In this work we utilized a stranded RNA-seq dataset generated from sorted cell types found in peripheral blood that was recently published in the DICE database⁶. We investigated how strand-aware analysis vs. strand-unaware analysis (ignoring present strand information) impacted the expression estimates for individual genes, and how reproducible those findings were across cell types. Based on these analyses, we found a set of parameters that could identify genes that are likely erroneously quantitated in unstranded data. We integrated these parameters into a novel prediction algorithm that provides an estimate of how likely a gene’s count is compromised by transcription on the opposite strand in unstranded data.
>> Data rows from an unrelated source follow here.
-- ==== Sys2Proof/Machine/Media.lean ====
section
/-! DEFINITION. The media engines (chapter 12): queues and scheduler, the checks of a command, streams, the effects of its commands and the voxel
grid. -/

namespace Sys2Proof.Machine

/-! ## Regions -/

/-- `n` bytes at a device address lie in a stack of the partition, below 30 GiB (R320, R345). -/
def Mach.holds (m : Mach) (p a n : Nat) : Bool :=
  n = 0 || (a < 2 ^ 52 && (m.stacks p).contains (a / 2 ^ 35) && a % 2 ^ 35 + n ≤ stackUsable)

/-- Bytes that an engine leaves in a region with an internal layout (R350): no reader knows them. -/
def Mach.scribble (m : Mach) (a n : Nat) : Mach :=
  { m with mem := Mem.write m.mem a (m.freeBytes n), free := m.free + 1 }

/-! ## The media command (Table 12-3) -/

def mcMop (b : List Byte) : Nat := leAt b 0 1
def mcEng (b : List Byte) : Nat := leAt b 2 1
def mcPri (b : List Byte) : Nat := leAt b 3 1
def mcStream (b : List Byte) : Nat := leAt b 4 2
def mcMk (b : List Byte) : Nat := leAt b 6 2
def mcSrc (b : List Byte) : Nat := leAt b 8 8
def mcSrclen (b : List Byte) : Nat := leAt b 16 4
def mcDsize (b : List Byte) : Nat := leAt b 20 4
def mcDbase (b : List Byte) : Nat := leAt b 24 8
def mcEbase (b : List Byte) : Nat := leAt b 32 8
def mcEsize (b : List Byte) : Nat := leAt b 40 4
def mcRbase (b : List Byte) : Nat := leAt b 48 8
def mcPbase (b : List Byte) : Nat := leAt b 56 8

/-- Engine classes of Table 12-1: 0 video decode, 1 video encode, 2 JPEG, 3 audio, 4 points. -/
def engClass (e : Nat) : Nat := if e < 4 then 0 else if e < 6 then 1 else if e < 8 then 2 else if e = 8 then 3 else 4

/-- The MOPs of a class (Table 12-4). -/
def mopFits (mop cls : Nat) : Bool :=
  match mop with
  | 1 => cls = 0 || cls = 1 || cls = 3
  | 2 => cls = 0 || cls = 1 || cls = 3
  | 3 => cls = 0 || cls = 3
  | 4 => cls = 1
  | 5 => cls = 2
  | 6 => cls = 4
  | _ => false

/-- STREAM in range for the class; the JPEG form and the point engine's 0 too (Table 12-3). -/
def streamFits (cls st : Nat) : Bool :=
  if cls = 0 then st < 64 else if cls = 1 then st < 16 else if cls = 2 then st < 2 else if cls = 3 then st < 4096 else st = 0

def streamKey (e st : Nat) : Nat := 4096 * e + st

def Mach.med (m : Mach) (e : Nat) : MedEng := m.media.get { queue := [], run := none, failed := false, spans := [], ctx := none } e

def Mach.setMed (m : Mach) (e : Nat) (x : MedEng) : Mach := { m with media := m.media.put e x }

/-! ## Open blocks (Table 12-6) -/

/-- Bytes of the DPB a decode stream needs (R350), or of the references an encode stream needs. -/
def dpbNeed (o : List Byte) (frames : Nat) : Nat :=
  let s := surfaceBytes (vdW o) (vdH o) (vdDepth o)
  frames * (s + s / 16)

/-- MINPIC of an encode stream (R351). -/
def minPic (o : List Byte) : Nat := 64 * mapBlocks (vdW o) (vdH o) + 16384

/-- B0 of an encode stream (Table 12-5). -/
def veB0 (o : List Byte) : Nat := if leAt o 16 1 = 0 then leAt o 24 4 else leAt o 20 4 * leAt o 28 4 / 90000

/-- The refill of one picture, RATE x FPSD / FPSN in whole bits. -/
def veRefill (o : List Byte) : Nat := leAt o 20 4 * leAt o 12 4 / leAt o 8 4

def zeroOn (o : List Byte) (a b : Nat) : Bool := !nonzero o a (b - a)

/-- A VD open block in range. -/
def vdOk (o : List Byte) : Bool :=
  vdCodec o ≤ 2 && (vdDepth o = 8 || vdDepth o = 10) && decide (64 ≤ vdW o) && decide (vdW o ≤ 8192) && decide (64 ≤ vdH o) &&
  decide (vdH o ≤ 4320) && zeroOn o 6 8 && decide (dpbNeed o (if vdCodec o = 2 then 9 else 17) ≤ leAt o 16 8) &&
  decide (1 ≤ leAt o 24 2) && decide (leAt o 24 2 ≤ 1000) && zeroOn o 26 64

/-- A VE open block in range, with the rate-control check of R351. -/
def veOk (o : List Byte) : Bool :=
  let qm := if vdCodec o = 0 then 51 else 255
  (vdCodec o = 0 || vdCodec o = 2) && (vdDepth o = 8 || vdDepth o = 10) && decide (64 ≤ vdW o) && decide (vdW o ≤ 8192) &&
  decide (64 ≤ vdH o) && decide (vdH o ≤ 4320) && vdW o % 2 = 0 && vdH o % 2 = 0 && decide (1 ≤ leAt o 6 2) &&
  decide (1 ≤ leAt o 8 4) && decide (leAt o 8 4 ≤ 240000) && decide (1 ≤ leAt o 12 4) && decide (leAt o 12 4 ≤ 1001) &&
  decide (leAt o 16 1 ≤ 1) && (leAt o 17 1 = 1 || leAt o 17 1 = 2) && decide (leAt o 18 1 ≤ leAt o 19 1) &&
  decide (leAt o 19 1 ≤ qm) && decide (100000 ≤ leAt o 20 4) && decide (leAt o 20 4 ≤ 4000000000) &&
  decide (veB0 o ≤ leAt o 24 4) &&
  (if leAt o 16 1 = 0 then leAt o 28 4 = 0 else decide (1 ≤ leAt o 28 4) && decide (leAt o 28 4 ≤ 900000)) &&
  decide (dpbNeed o (leAt o 17 1 + 1) ≤ leAt o 40 8) && zeroOn o 48 64 && decide (minPic o ≤ veB0 o) && decide (minPic o ≤ veRefill o)

/-- An AU open block in range. -/
def auOk (o : List Byte) : Bool :=
  let r := leAt o 4 4
  decide (leAt o 0 1 ≤ 4) && (leAt o 1 1 = 1 || leAt o 1 1 = 2) && zeroOn o 2 4 &&
  (if leAt o 0 1 = 0 then r = 48000 else decide (8000 ≤ r) && decide (r ≤ 96000)) && decide (leAt o 8 1 ≤ 2) && zeroOn o 9 64

/-- The stream buffer an open block names: base and bytes; audio names none. -/
def openBuf (cls : Nat) (o : List Byte) : Nat × Nat :=
  if cls = 0 then (leAt o 8 8, leAt o 16 8) else if cls = 1 then (leAt o 32 8, leAt o 40 8) else (0, 0)

/-! ## The voxel block (Table 12-7) -/

def f64Finite (o : List Byte) (a : Nat) : Bool := fld (leAt o a 8) 62 52 ≠ 2047
def vxG (o : List Byte) (i : Nat) : Nat := leAt o (36 + 2 * i) 2
def vxPmax (o : List Byte) : Nat := leAt o 42 1
def vxVmax (o : List Byte) : Nat := leAt o 44 4
def vxBytes (o : List Byte) : Nat := 16 * vxVmax o + 32 * vxVmax o * vxPmax o

def vxOk (o : List Byte) (dsize : Nat) : Bool :=
  [0, 8, 16].all (f64Finite o) && [24, 28, 32].all (fun a => f32PosNormal (leAt o a 4)) &&
  decide (1 ≤ vxG o 0) && decide (vxG o 0 ≤ 1024) && decide (1 ≤ vxG o 1) && decide (vxG o 1 ≤ 1024) && decide (1 ≤ vxG o 2) &&
  decide (vxG o 2 ≤ 256) && decide (1 ≤ vxPmax o) && decide (vxPmax o ≤ 64) && zeroOn o 43 44 && decide (1 ≤ vxVmax o) &&
  decide (vxVmax o ≤ 65536) && (List.range 12).all (fun i => f32Finite (leAt o (48 + 4 * i) 4)) && decide (vxBytes o ≤ dsize)

/-! ## Checks (R345) -/

/-- 10h: MOP, GEN, reserved fields, engine class, STREAM. -/
def medBad10 (e : Nat) (b : List Byte) : Bool :=
  let mop := mcMop b
  !mopFits mop (engClass e) || mcEng b ≠ e || leAt b 1 1 ≠ 1 || mcPri b > 4 || nonzero b 44 4 ||
  !streamFits (engClass e) (mcStream b) || (mop ≠ 2 && mcSrclen b = 0) || (mop ≠ 6 && mcPbase b ≠ 0)

/-- The regions a command names: input, output, map, result. -/
def medRegions (b : List Byte) : List (Nat × Nat) :=
  [(mcSrc b, if mcMop b = 2 then 0 else mcSrclen b), (mcDbase b, mcDsize b), (mcEbase b, if mcEbase b = 0 then 0 else mcEsize b),
   (mcRbase b, 64)]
The algorithm is available as a Python package which assigns sequencing reads to features and can be incorporated for high-throughput sequencing analysis of strand-specific and non-strand-specific RNA-seq libraries.

Results

A substantial fraction of genes has mis-estimated expression levels in unstranded data

We used stranded RNA-seq data of 15 sorted cell types from the DICE database for a systematic comparison of stranded vs. unstranded expression estimates. Raw reads of 10 samples of each cell type were aligned to the genome using STAR aligner ⁷. To investigate the impact of strand information on gene expression estimates, we assigned the aligned reads to gene features with- and without that information. We followed the commonly used “exon union”-based approach as implemented in HTSeq package framework⁸, and implemented it into an in-house software package (uslcount). As shown in Supplementary Fig. 1, our implementation produces essentially identical results to those obtained with HTSeq. Our developed framework generates strand-aware, strand-unaware gene counts as well as other metrics required for downstream analysis (see Fig. 1 for illustrative explanation):

1.
N_st – stranded counts; it is regularly used for the analysis of stranded datasets.
2.
N_stno – stranded counts in non-overlapping regions (excluding overlaps with other genes).
3.
N_ust – unstranded counts (in full gene span, including overlaps with other genes).
4.
N_ustno – unstranded counts in non-overlapping regions; it is regularly used for the analysis of unstranded datasets.
5.
N_jctn – counts of reads spanning exon-exon boundaries (aligned with splice junctions).
6.
N_intr – counts of reads overlapping intronic regions.

To identify genes that could be erroneously quantitated with an unstranded assay, we used a log₂(N_ustno/N_stno) which is the log-ratio of unstranded vs. stranded counts of reads mapped within the genes’ unique regions (not overlapping with other genes). N_stno is used but not N_st because the former accounts for reads in the same region as N_ustno but the latter accounts for reads in a larger span if gene overlaps with the other gene. This can falsely reduce the value of log₂(N_ustno/N_stno). Also important to note that by definition N_stno ≤ N_ustno so log₂(N_ustno/N_stno) is non-negative. We considered an unstranded gene count as biased if this log₂-ratio is greater than 1 (more than two-fold overestimation) and refer to these genes as strandedness-affected.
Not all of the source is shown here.